I only recently figured out the magic formula for brewing an excellent cup of coffee in my ancient at-home coffeemaker. It took many an experiment to get the order of events just right, but a major game-changer was learning exactly how to store coffee beans and ground coffee. Because, yes, where you’re stowing your coffee makes a significant difference.
We asked three experts—both coffee shop owners and caffeine connoisseurs—for their top tips on exactly how and where we should be keeping coffee beans, ground coffee and brewed coffee to ensure we’re getting a perfect cup of joe every single time. Here’s what the pros had to say.
Lucky for everyone, the best solution is also the easiest. “The best way to store coffee beans is to leave them in the bag they came in,” says Austin Childress, director of education at Carabello Coffee Roasters in Newport, KY, and featured expert on Roasty. The key here is to really limit the amount of time the beans spend exposed to air and oxygen, as this is what causes your coffee to start breaking down (aka, losing flavor and intensity). “After each use, be sure to compress all of the air out of the bag and roll it up tight. If you wanted to go one step further, you could use an airtight container that has the ability to flush air out via a vacuum pump. The key is to disturb the coffee as little as possible so that the gases that are released post-roast stay in the bag.”
According to Selina Viguera, barista and café leader at Blue Bottle Coffee in Los Angeles, it’s also very important to keep your bag of beans away from heat or sunlight. If you follow these tips, you can likely leave your coffee out on your counter or tucked in a cabinet for up to one month before it starts to drop off in freshness.
Every coffee expert we spoke to recommended grinding fresh beans immediately before brewing, but if that’s just not the way you roll you can certainly continue buying pre-ground coffee. Much like whole beans, these should be kept in the bag you bought them in, says Childress, and you should squeeze any excess air out of the bag before sealing it.

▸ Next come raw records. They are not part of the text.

/-- Whether the mask unit's fetch for a state finds poison (R74, R286, R287). -/
def State.maskPoison (s : State) (t : TextTable) (i : Nat) : Bool :=
  (s.firstPoison (t.stateAt i) 8).isSome || (s.firstPoison (t.maskAt (gState t.image i).mask) (gMaskBytes t.image)).isSome

/-- Whether the Binder's search of a state's transitions finds poison (R74, R286). -/
def State.transPoison (s : State) (t : TextTable) (i : Nat) : Bool :=
  (s.firstPoison (t.transAt (gState t.image i).first) (4 * (gState t.image i).n)).isSome

/-- Whether the detokenizer's read of a token's string finds poison (R74, R286). -/
def State.stringPoison (s : State) (t : TextTable) (i : Nat) : Bool :=
  (s.firstPoison (t.addr + vStrOfs t.image + 4 * i) 4).isSome ||
  (s.firstPoison (t.addr + vStrData t.image + (vStrEntry t.image i).1) (vStrEntry t.image i).2).isSome

/-- The field of a state, 0 without a grammar (R280, R292). -/
def fieldOf (g : Option TextTable) (i : Nat) : Nat := (g.map (fun t => (gState t.image i).field)).getD 0

/-- Whether a state is accepting: its mask allows EOS's class; without a grammar every state is (R280, R283). -/
def acceptingIn (v : List Byte) (g : Option TextTable) (i : Nat) : Bool :=
  g.all (fun t => gMaskBit t.image (gState t.image i).mask (vClass v (vEos v)))

/-- Whether a state's mask allows a token's class (R280, R283). -/
def allowedIn (v : List Byte) (g : Option TextTable) (i tok : Nat) : Bool :=
  g.all (fun t => gMaskBit t.image (gState t.image i).mask (vClass v tok))

/-! ### The end of a read -/

/-- A read that has ended: its records written by the Binder, chunks before fields, its page's counts raised, and what waited for it looked at (R286, R294, R300). -/
def State.endRead (s : State) (k : Nat) (g : Page) (e : Read × List (List Byte) × List (List Byte)) : State :=
  let r := e.1
  let put := fun (type : Byte) (s : State) (body : List Byte) =>
    s.commit g.part { type, prio := g.prio, body, prod := .binder, obj := sourceKey g.source }
  let s := e.2.1.foldl (put 8) s
  let s := e.2.2.foldl (put 7) s
  let s := s.setRead k (fun _ => r)
  let s := s.setPage r.page (fun g => { g with nChunks := g.nChunks + e.2.1.length, nFields := g.nFields + e.2.2.length })
  let s := { s with text := { s.text with
    stops := satAdd 32 s.text.stops (b2n (r.status == stStopMatched)), rejects := satAdd 32 s.text.rejects (b2n (r.status == stInvalidUtf8)) } }
  match s.batchAt r.batch with
  | none => s.pageRead r.page
  | some b => s.readOver (b.run - 1) ((b.place (r.page, r.line)).getD 0) r

/-- A read that goes on: the chunks its token filled are written. -/
def State.keepRead (s : State) (k : Nat) (g : Page) (r : Read) (recs : List (List Byte)) : State :=
  let s := recs.foldl (fun s body => s.commit g.part { type := 8, prio := g.prio, body, prod := .binder, obj := sourceKey g.source }) s
  (s.setRead k (fun _ => r)).setPage r.page (fun g => { g with nChunks := g.nChunks + recs.length })

/-- A read ended by poison in a table or in its logits: nothing more of it is output (R74, R286). -/
def State.poisonRead (s : State) (k : Nat) (r : Read) (g : Page) (x : Pipeline) : State :=
  let v := ((s.tableAt 0 x.part x.vocab).map (·.image)).getD []
  s.endRead k g (Reading.close (readCtx g x) 0 65535 (acceptingIn v (s.grammarOf x) r.state) false { startReading r with fin := some stDataPoisoned })

/-! ### STEP_RELEASE and DECODE_STEP (R285, R288) -/

/-- STEP_RELEASE: 1.5 µs after a read's selection the Binder releases its next step. -/
def execStepRelease (read : Nat) (s : State) : Host.Outcome State Fault Refusal :=
  match nget s.text.reads read with
  | none => .next s
  | some r =>
    if r.ended ∨ r.stepped ∨ s.textDown = true then .next s
    else if s.awake 29 = false then .next (s.wake 29)
    else .next (s.setRead read (fun r => { r with released := true }))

How to Store Excess Coffee Beans or Grounds
Let’s say you bought more bags of coffee than you plan to use in a month. What’s the best way to stow them for later? That depends on how long they’ll be sitting around before use. According to Allie Caran, director of education at Partner’s Coffee in Brooklyn, NY, “Coffee can last for months stored in a cool, dark and dry environment,” like the back of your cabinet.
But what if you purchased in bulk and are hoping to store your coffee for an extended period of time? Childress recommends sticking beans or grounds in the freezer, albeit with some pretty specific instructions. “If you are not going to use your coffee immediately, put the [coffee] bag inside of a Ziploc bag, compress the air out of it and put it in the freezer.” You can stow coffee like this for a couple of months without fear of reducing that wonderfully deep flavor you love so much, unlike if you store it on your counter. “Once you are ready to use [the coffee], pull it out of the freezer and allow it to thaw completely,” says Childress. Just don’t try to refreeze it once it’s thawed—this is strictly a one-time-only kind of thing.

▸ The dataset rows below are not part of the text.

-- ==== Sys2Proof/Machine/Tile.lean ====
section
/-! DEFINITION. The tile sequencer's instructions (R15, R149, R150) on the arrays, prologues and epilogues of a core: reads and passes (R34, R35, R59 to R71, R93 to R97, R113 to R117, R121), flushes (R36, R40, R98 to R109, R120, R124, R157, R159), and the writes that land (R44, R63, R75).
A command runs the instruction it names when that is the next word of the quire its core runs; else nothing happens. -/

namespace Sys2Proof.Machine

/-! ### The next instruction (R15) -/

/-- The running quire of a core whose next instruction is the word, with its image and header. -/
def State.atInst (s : State) (n w : Nat) : Option (Active × List Byte × QHdr) :=
  match (s.coreAt n).active with
  | none => none
  | some a =>
    let img := s.runImage a.run
    let h := qhdr img a.quire
    if a.ended || decide (h.codeLen ≤ a.pc) || qinst img h a.pc != w then none else some (a, img, h)

/-- The running quire of a core changed. -/
def State.setActive (s : State) (n : Nat) (f : Active → Active) : State :=
  s.setCore n (fun c => { c with active := c.active.map f })

/-- The instruction taken: the next one follows, after the cycles its rules count and those it waits, its bank waits counted (R73, R88, R156; assumption log 13). -/
def State.tick (s : State) (n cycles : Nat) : State :=
  let k := (s.coreAt n).instrs
  let s := s.setCore n (fun c => { c with instrs := k + 1, stalls := satAdd 32 c.stalls (Config.bankWaits n k) })
  s.setActive n (fun a => { a with pc := a.pc + 1, cycles := min 0xFFFFFFFF (a.cycles + cycles + Config.instrWaits n k) })

/-- Whether ranges meet a write of the core that is not yet in its store: the instruction waits (R63). -/
def State.blocked (s : State) (n : Nat) (ranges : List (Nat × Nat)) : Bool :=
  (s.coreAt n).writes.any (fun w => w.segs.any (fun g => ranges.any (fun r => meets g.1 g.2.length r.1 r.2)))

/-- Whether any line of some ranges is poisoned (R74). -/
def State.anyPoison (s : State) (ranges : List (Nat × Nat)) : Bool := ranges.any (fun r => (s.firstPoison r.1 r.2).isSome)

/-- Binding i of the running quire. -/
def Active.bind (a : Active) (i : Nat) : Binding :=
  a.bindings.getD i { valid := false, decoded := false, tensor := 0, extent := 0, stride := 0, base := 0, dst := 0, e := 0, num := 0, zmap := 0 }

/-! ### Sources of a slot (R93, R113 to R116, R150) -/

/-- The chain of a slot's source, none where the passes read planes straight from the store (R90, R149). -/
def srcChain (img : List Byte) (h : QHdr) (src : SlotSrc) : Option ChainD :=
  if src.chain = 0xFF then none
  else
    let c := chainD img (h.chainBase + src.chain)
    if c.bypass then none else some c

/-- Contraction indices of one block of a tensor: 512 for S2 (R65). -/
def blockLen (d : TDecl) : Nat := if d.form = 2 then 512 else 256

/-- For each position of a slot's tile in block b: the stored position and the first channel, none for padding (R93, R114, R115, R150).
DESIGN CHOICE (log 55): entry P0 + j of the gather list serves tile position j. -/
def State.tileSources (s : State) (img : List Byte) (h : QHdr) (a : Active) (slot : Nat) (src : SlotSrc) (b : Nat) : List (Option (Nat × Nat)) :=
  let k := blockLen (tdecl img (a.bind src.binding).tensor)
  let plain := fun (j : Nat) =>
    match tget none a.geom slot with
    | some (g, true) => ((geomD img g).position b (src.p0 + j)).map (fun p => (p, b % (geomD img g).nb * k))
    | _ => some (src.p0 + j, b * k)
  match srcChain img h src with
  | some c =>
    if c.gather then (List.range src.p).map (fun j =>
      let v := leNat (s.bytesAt ((a.bind c.bGather).base + 4 * (src.p0 + j)) 4)
      if v = 0xFFFFFFFF then none else some (v, b * k))
    else (List.range src.p).map plain
  | none => (List.range src.p).map plain

/-- The byte address of an element of a plane of a binding (R28, R116). -/
def elemAddr (b : Binding) (d : TDecl) (p pos ch : Nat) : Nat := b.place + p * b.stride + pos * d.ps + ch * d.digitBits / 8

/-- The digit of an element in a plane (R28). -/
def State.digitAt (s : State) (b : Binding) (d : TDecl) (p pos ch : Nat) : Nat :=
  bitsOf (s.byteAt (elemAddr b d p pos ch)).toNat (ch * d.digitBits % 8) d.digitBits

/-- The stored code of an element (R27, R30, R42). -/
def State.codeAt (s : State) (img : List Byte) (b : Binding) (d : TDecl) (pos ch : Nat) : Int :=
  if d.form = 2 then s2d (s.digitAt b d 0 pos ch)
  else recompose (decide (d.form = 1)) ((List.range (chanDepth img d ch)).map (fun p => s.digitAt b d p pos ch))

/-- The operand of an element read straight from plane p: 0 beyond the channels or positions and in an absent plane (R34, R42, R114). -/
def State.directOperand (s : State) (img : List Byte) (b : Binding) (d : TDecl) (p pos ch : Nat) : Int :=
  if d.channels ≤ ch ∨ d.positions ≤ pos ∨ chanDepth img d ch ≤ p then 0
  else digitOperand d.form p (s.digitAt b d p pos ch) (zeroDigit img d ch p)

/-! ### The prologue (R93 to R97, R103, R105, R109) -/

/-- The 16 bytes of a side-vector entry. -/
def State.sideBytes (s : State) (a : Active) (bind pos : Nat) : List Byte := s.bytesAt ((a.bind bind).place + 16 * pos) 16

/-- The split-equivalent parameters of a chain: intermediate planes, unsigned form, the sweep's s, clamp bounds (R109, R145). -/
def splitParams (img : List Byte) (c : ChainD) : Nat × Bool × Nat × Int × Int :=
  (leAt img c.splitOfs 1, decide (leAt img (c.splitOfs + 1) 1 = 1), leAt img (c.splitOfs + 2) 1,
   toSigned 32 (leAt img (c.splitOfs + 4) 4), toSigned 32 (leAt img (c.splitOfs + 8) 4))

/-- l at the final m, from the row's stored codes (R109: F5). -/
def State.finalL (s : State) (img : List Byte) (b : Binding) (d : TDecl) (pos k : Nat) (m : Int) : Nat :=
  ((List.range d.channels).map (fun ch =>
    exp2n (exp2nArg (m - operandValue img d ch (s.codeAt img b d pos ch))) / 2 ^ k)).sum

/-- The row factors P, S, D of a position's entry (R105); split-equivalent SOFTMAX forms l anew (R109). -/
def State.factorsAt (s : State) (img : List Byte) (a : Active) (c : ChainD) (b : Binding) (d : TDecl) (pos : Nat) : Int × Int × Int :=
  let entry := s.sideBytes a c.bProSide pos
  if c.splitEq ∧ c.norm = 1 then
    (1, 0, max 1 (s.finalL img b d pos c.softmaxK (toSigned 32 (leAt entry 0 4)) : Nat))
  else rowFactors c.norm d.channels c.normE entry

/-- An element after steps 2 to 4 of the prologue, and whether split-equivalent mode saturated it (R94, R95, R103), with the truncations of split-equivalent mode:
F2 saturates at the intermediate's planes, F3 and F4 compute the sweep's normalised conversion (R109).
DESIGN CHOICE (log 56): g = 1, b = 0 and the zero points of PRO_ZERO_OFS in that conversion, none of which the split record holds; F2's intermediate has zero point 0. -/
def State.proValue (s : State) (img : List Byte) (a : Active) (c : ChainD) (b : Binding) (d : TDecl) (pos ch i : Nat) : Int × Bool :=
  let q := s.codeAt img b d pos ch
  let r := operandValue img d ch q
  let x := match c.norm with
    | 0 => proAct img c r q
    | 1 => ((exp2n (exp2nArg (toSigned 32 (leAt (s.sideBytes a c.bProSide pos) 0 4) - r)) / 2 ^ c.softmaxK : Nat) : Int)
    | _ => r
  if !c.splitEq then (x, false)
  else
    let (ni, un, sh, lo, hi) := splitParams img c
    let rng := codeRange un ni
    if c.norm = 0 then (if c.proAct = 0 then (x, false) else (clampI rng.1 rng.2 x, decide (clampI rng.1 rng.2 x ≠ x)))
    else
      let f := s.factorsAt img a c b d pos
      let z : Int := proZero img c i
      (clampI rng.1 rng.2 (clampI lo hi (normQuotient x f.1 f.2.1 1 1 0 f.2.2 c.normA sh + z)) - z, false)

/-- Step 5 of the prologue: the code of the element at contraction index i, its zero point and whether it was saturated, here or before (R96, R109). -/
def proSplit (img : List Byte) (c : ChainD) (i : Nat) (x : Int × Bool) : Int × Nat × Bool :=
  let zp := proZero img c i
  let r := codeRange (chainUnsigned img c) (chainPlanes img c)
  let v := x.1 + (zp : Int)
  (clampI r.1 r.2 v, zp, x.2 || decide (v < r.1 ∨ r.2 < v))

/-- One staged element of a slot's tile: stored position and channel, exchanged by a transposition (R93); none where nothing is stored.
DESIGN CHOICE (log 55): with a gather and a transposition the list's entry is the stored channel that the tile position becomes. -/
def State.stagedElem (s : State) (img : List Byte) (a : Active) (c : ChainD) (b : Binding) (d : TDecl) (pos ch : Nat) : Option (Int × Nat × Bool) :=
  let pc := if c.transpose then (ch, pos) else (pos, ch)
  if d.positions ≤ pc.1 ∨ d.channels ≤ pc.2 then none
  else some (proSplit img c ch (s.proValue img a c b d pc.1 pc.2 ch))

/-- The operand a staged element gives in plane p (R34, R96). -/
def stagedOperand (img : List Byte) (c : ChainD) (p : Nat) (e : Int × Nat × Bool) : Int :=
  let n := chainPlanes img c
  digitOperand (b2n (chainUnsigned img c)) p (digitOf e.1 n p) (digitOf (e.2.1 : Nat) n p)

/-! ### Reads of a tile: ranges, cost (R62, R74, R93, R116) -/

/-- The byte ranges a slot's tile reads for a pass: one plane's segments, or every plane and the side entries under a prologue, and the whole rows that split-equivalent SOFTMAX reads once more (R109: F5). -/
def State.tileRanges (s : State) (img : List Byte) (h : QHdr) (a : Active) (slot : Nat) (src : SlotSrc) (blk : Nat) : List (Nat × Nat) :=
  let b := a.bind src.binding
  let d := tdecl img b.tensor
  let seg := fun (p pos ch n : Nat) => (elemAddr b d p pos ch, (n * d.digitBits + 7) / 8)
  let cut := fun (ch : Nat) => min (blockLen d) (d.channels - ch)
  let l := (s.tileSources img h a slot src blk).filterMap id
  match srcChain img h src with
  | none => l.map (fun e => seg src.plane e.1 e.2 (cut e.2))
  | some c =>
    (List.range d.planes).flatMap (fun p => l.flatMap (fun e =>
      if c.transpose then (List.range (min 256 (d.positions - e.2))).map (fun k => seg p (e.2 + k) e.1 1)
      else [seg p e.1 e.2 (cut e.2)])) ++
    (if c.norm = 0 then [] else l.map (fun e => ((a.bind c.bProSide).place + 16 * e.1, 16))) ++
    (if c.splitEq ∧ c.norm = 1 then (List.range d.planes).flatMap (fun p => l.map (fun e => seg p e.1 0 d.channels)) else []) ++
    (if c.gather then [((a.bind c.bGather).base + 4 * src.p0, 4 * src.p)] else [])

/-- Cycles a slot's input is busy with a tile: P, or under window reads the sum of its positions' costs (R62, R116). -/
def State.tileCycles (s : State) (img : List Byte) (h : QHdr) (a : Active) (slot : Nat) (src : SlotSrc) (blk : Nat) : Nat :=
  match tget none a.geom slot, srcChain img h src with
  | some (_, true), none =>
    let b := a.bind src.binding
    let d := tdecl img b.tensor
    ((s.tileSources img h a slot src blk).map (fun o => match o with
      | none => 1
      | some e =>
        let lo := elemAddr b d src.plane e.1 e.2
        let n := (min (blockLen d) (d.channels - e.2) * d.digitBits + 7) / 8
        if n = 0 then 0 else ((lo + n + 63) / 64 - lo / 64 + 1) / 2)).sum
  | _, _ => src.p

/-! ### Skips (R44, R66, R96, R117) -/

/-- The operands of a slot's tile in its plane, by position and contraction index; checksum mode ignores index 255 (R68). -/
def State.tileOperands (s : State) (img : List Byte) (h : QHdr) (a : Active) (slot : Nat) (src : SlotSrc) (blk : Nat) : List (List Int) :=
  let b := a.bind src.binding
  let d := tdecl img b.tensor
  let k := if h.checksum then 255 else blockLen d
  (s.tileSources img h a slot src blk).map (fun o =>
    match o with
    | none => []
    | some e => (List.range k).map (fun i =>
      match srcChain img h src with
      | none => s.directOperand img b d src.plane e.1 (e.2 + i)
      | some c => ((s.stagedElem img a c b d e.1 (e.2 + i)).map (stagedOperand img c src.plane)).getD 0))

/-- Saturations of step 5 in a staged tile (R96). -/
def State.tileSats (s : State) (img : List Byte) (h : QHdr) (a : Active) (slot : Nat) (src : SlotSrc) (blk : Nat) : Nat :=
  match srcChain img h src with
  | none => 0
  | some c =>
    let b := a.bind src.binding
    let d := tdecl img b.tensor
    let k := if h.checksum then 255 else blockLen d
    ((s.tileSources img h a slot src blk).map (fun o =>
      match o with
      | none => 0
      | some e => ((List.range k).filter (fun i =>
          (s.stagedElem img a c b d e.1 (e.2 + i)).any (fun x => x.2.2))).length)).sum

/-- Whether a slot does not enter a pass: its residual plane is recorded as zero in every stored tile it reads, or the staged tile's plane is zero (R66, R96, R117). -/
def State.slotSkips (s : State) (img : List Byte) (h : QHdr) (a : Active) (slot : Nat) (src : SlotSrc) (blk : Nat) : Bool :=
  let b := a.bind src.binding
  if src.plane = 0 then false
  else match srcChain img h src with
    | none => !b.decoded && (s.tileSources img h a slot src blk).all (fun o =>
        match o with
        | none => true
        | some e => s.mem.zero.contains (b.num, src.plane, e.2 / 256, e.1 / 64))
    | some _ => (s.tileOperands img h a slot src blk).all (fun r => r.all (· == 0))

/-! ### The staging buffers (R96, R97) -/

/-- The tile a slot stages for a block. -/
def Active.stagedKey (a : Active) (slot : Nat) (src : SlotSrc) (blk : Nat) : Staged :=
  { slot, src := { src with plane := 0 }, geom := tget none a.geom slot, block := blk }

/-- The slots behind a prologue whose tile for a block is in no staging buffer: step 1 reads it now (R97). -/
def Active.fresh (a : Active) (img : List Byte) (h : QHdr) (slots : List (Nat × SlotSrc)) (blk : Nat) : List (Nat × SlotSrc) :=
  slots.filter (fun e => (srcChain img h e.2).isSome && !a.staged.contains (a.stagedKey e.1 e.2 blk))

You should also avoid storing any beans or grounds you plan to use every day in the freezer (or the refrigerator, for that matter). The drastic change in temperature when you remove just a little bit of coffee from the freezer every day leads to excess moisture seeping into the beans, warns Viguera.

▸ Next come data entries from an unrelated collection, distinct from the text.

-- ==== Sys2Proof/Safety.lean ====
section
/-! DEFINITION. The terms that claims are stated in: when a command has its own effect, and what its answer is. -/

namespace Sys2Proof.Machine

/-! ### Packets (R304, R308, R310, R313) -/

/-- A packet of an opcode that its function may send is fetched now, passes the checks of R310, need not wait for its header's counter, and its body runs. -/
def State.runs (s : State) (op : Nat) (pk : Packet) : Prop :=
  pk.opcode = op ∧ maySend op pk.fn = true ∧ s.fetchable pk = true ∧ s.fetchChecks pk = none ∧
  s.headerReady pk = true ∧ (s.fetched pk []).startChecks (s.newFlight pk []) = none

/-- The packet's in-flight entry. -/
def State.entry (s : State) (pk : Packet) : Flight := s.newFlight pk []

/-- What a command answers when the packet's body has brought the device to u and the packet goes on waiting there. -/
def goesOn (u : State) : Host.Outcome State Fault Refusal := .next u.settle

/-- What a command answers when the packet's body has brought the device to u and the packet ends with a reply. -/
def State.replies (s : State) (pk : Packet) (u : State) (a : Ans) : Host.Outcome State Fault Refusal :=
  .next (u.endPacket (s.entry pk) a).settle

/-! ### Management requests (R423 to R428) -/

/-- The operation a request makes of body and data, on its path: 0 mailbox, 1 sideband, 2 packet. -/
def State.asked (s : State) (req : MgmtReq) (op : Nat) : MgmtOp :=
  match req.path with
  | .mailbox => { op, body := s.mgt.mbx.data, data := req.data, path := 0, id := 0, steps := 0 }
  | .sideband => { op, body := s.mgt.sb.data, data := [], path := 1, id := 0, steps := 0 }
  | .packet pk => { op, body := sliceB pk.bytes 16 64, data := req.data, path := 2, id := s.cp.nextId, steps := 0 }

/-- The device once the request o has been taken in, before the MP serves it. -/
def State.tookIn (s : State) (req : MgmtReq) (o : MgmtOp) : State :=
  match req.path with
  | .mailbox => s.tlp.opMark o
  | .sideband => s.opMark o
  | .packet pk => (s.fetched pk req.data).opMark o

/-- Whether a path accepts a request: HI ready and the mailbox not busy, the sideband not busy, or a packet of the operation that PF0's ring may fetch and whose header wait is over (R425, R427, R428). -/
def State.accepts (s : State) (req : MgmtReq) (op : Nat) : Prop :=
  match req.path with
  | .mailbox => s.dev.hiReady = true ∧ s.mgt.mbx.busy = false ∧ s.mgt.heldGo = none
  | .sideband => s.mgt.sb.busy = false
  | .packet pk => 1 ≤ op ∧ pk.opcode = 0x0900 + op ∧ maySend pk.opcode pk.fn = true ∧ s.fetchable pk = true ∧ s.fetchChecks pk = none ∧
      s.headerReady pk = true

/-- The MP takes the operation o of a request at once, in the state u: the path accepts it, the MP runs and serves nothing else, and it serves the operation where the device stands (R425, R437, R438, R462). -/
def State.mpTakes (s : State) (op : Nat) (req : MgmtReq) (u : State) (o : MgmtOp) : Prop :=
  s.accepts req op ∧ o = s.asked req op ∧ u = s.tookIn req o ∧ (s.mgt.mpState = 1 ∨ s.mgt.mpState = 2) ∧ s.mgt.ops = [] ∧
  s.mgt.updateBusy = false ∧ u.opServed o = true ∧ (o.path = 2 ∨ o.reserved = none)

/-- What a command answers when an operation ends with an answer. -/
def mpEnds (u : State) (o : MgmtOp) (a : MAns) : Host.Outcome State Fault Refusal := .next ((u.opAnswer o a).syncUpdate).settle

/-- What a command answers when an operation acts once its answer stands. -/
def mpActs (u : State) (o : MgmtOp) (f : State → MgmtOp → State × MAns) : Host.Outcome State Fault Refusal :=
  .next ((f (u.opAnswer o (f u o).2) o).1.syncUpdate).settle

/-! ### Lane instructions (R76, R151, R518) -/

/-- A write of the lane unit issued: it is outstanding, and the staged tiles it meets are read again (R63, R97). -/
def State.laneIssue (s : State) (n : Nat) (segs : List (Nat × List Byte)) (zero : List (Nat × Nat × Nat × Nat)) : State :=
  (s.setCore n (fun y => { y with writes := y.writes ++ [{ segs, zero, lane := true }] })).dropStaged n segs

/-- What a lane instruction leaves unchanged: every register but its destination, every other core, the writes not yet landed, memory and the Cellarer's tables. -/
def State.laneFrame (s u : State) (a : LaneArgs) : Prop :=
  (∀ r k : Nat, r ≠ a.vd.val → k < 64 → (u.coreAt a.core).lane r k = (s.coreAt a.core).lane r k) ∧
  (∀ n : Nat, n ≠ a.core.val → u.coreAt n = s.coreAt n) ∧ (u.coreAt a.core).writes = (s.coreAt a.core).writes ∧ u.mem = s.mem ∧ u.cel = s.cel

/-- Whether command i, when LANE operation `lop` of the operands is its core's next word, writes f into the destination's 16-bit lanes whose mask bit is 1, and changes nothing else. -/
def State.laneWrites (s : State) (a : LaneArgs) (lop : Nat) (i : Instr) (f : Nat → BitVec 16) : Prop :=
  (s.atLane lop a).isSome = true → ∃ u : State, exec i s = .next u ∧
    (∀ k : Nat, k < 64 → (u.coreAt a.core).lane a.vd k =
      if (s.coreAt a.core).mask.getLsbD k = true then f k else (s.coreAt a.core).lane a.vd k) ∧
    (u.coreAt a.core).mask = (s.coreAt a.core).mask ∧ s.laneFrame u a

/-- The same in 32-bit lanes, under the mask bit of the lower half. -/
def State.laneWrites32 (s : State) (a : LaneArgs) (lop : Nat) (i : Instr) (f : Nat → BitVec 32) : Prop :=
  (s.atLane lop a).isSome = true → ∃ u : State, exec i s = .next u ∧
    (∀ k : Nat, k < 32 → (u.coreAt a.core).lane32 a.vd k =
      if (s.coreAt a.core).mask.getLsbD (2 * k) = true then f k else (s.coreAt a.core).lane32 a.vd k) ∧ s.laneFrame u a

/-- Whether command i, when LANE operation `lop` is next, sets mask bit k to f k, and changes nothing else. -/
def State.maskWrites (s : State) (a : LaneArgs) (lop : Nat) (i : Instr) (f : Nat → Bool) : Prop :=
  (s.atLane lop a).isSome = true → ∃ u : State, exec i s = .next u ∧
    (∀ k : Nat, k < 64 → (u.coreAt a.core).mask.getLsbD k = f k) ∧ (u.coreAt a.core).v = (s.coreAt a.core).v ∧ s.laneFrame u a

end Sys2Proof.Machine
end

Whether you’re searching for the best way to keep coffee hot while in transit or you need to brew enough for a room full of party people, there is a hierarchy when it comes to keeping your coffee tasting hot and fresh for the longest amount of time.
“When brewing multiple cups of coffee or coffee for your commute, it is best to have it stored in a thermal dispenser or thermal tumbler,” says Caran. Her personal favorite is the 12-ounce MiiR Insulated Travel Tumbler with Locking Flip Lid ($25). Childress is a fan of both MiiR and Yeti and emphasized you should be looking for something that is double-walled with a closable spout (to avoid giving that heat any possible escape route).
If you’re leaving hot coffee out for guests at an event, an Airpot or another insulated vessel is your best option. And if possible, Childress recommends brewing directly into the thermal container. “If you transfer it to another server, you will lose a significant amount of heat,” so plan accordingly.
And what about cold brew? “Cold brew is best stored for up to two weeks. Store it in the vessel of your choice, as long as it has a lid that will keep any funky odors or flavors out that might be floating around in your fridge,” advises Childress.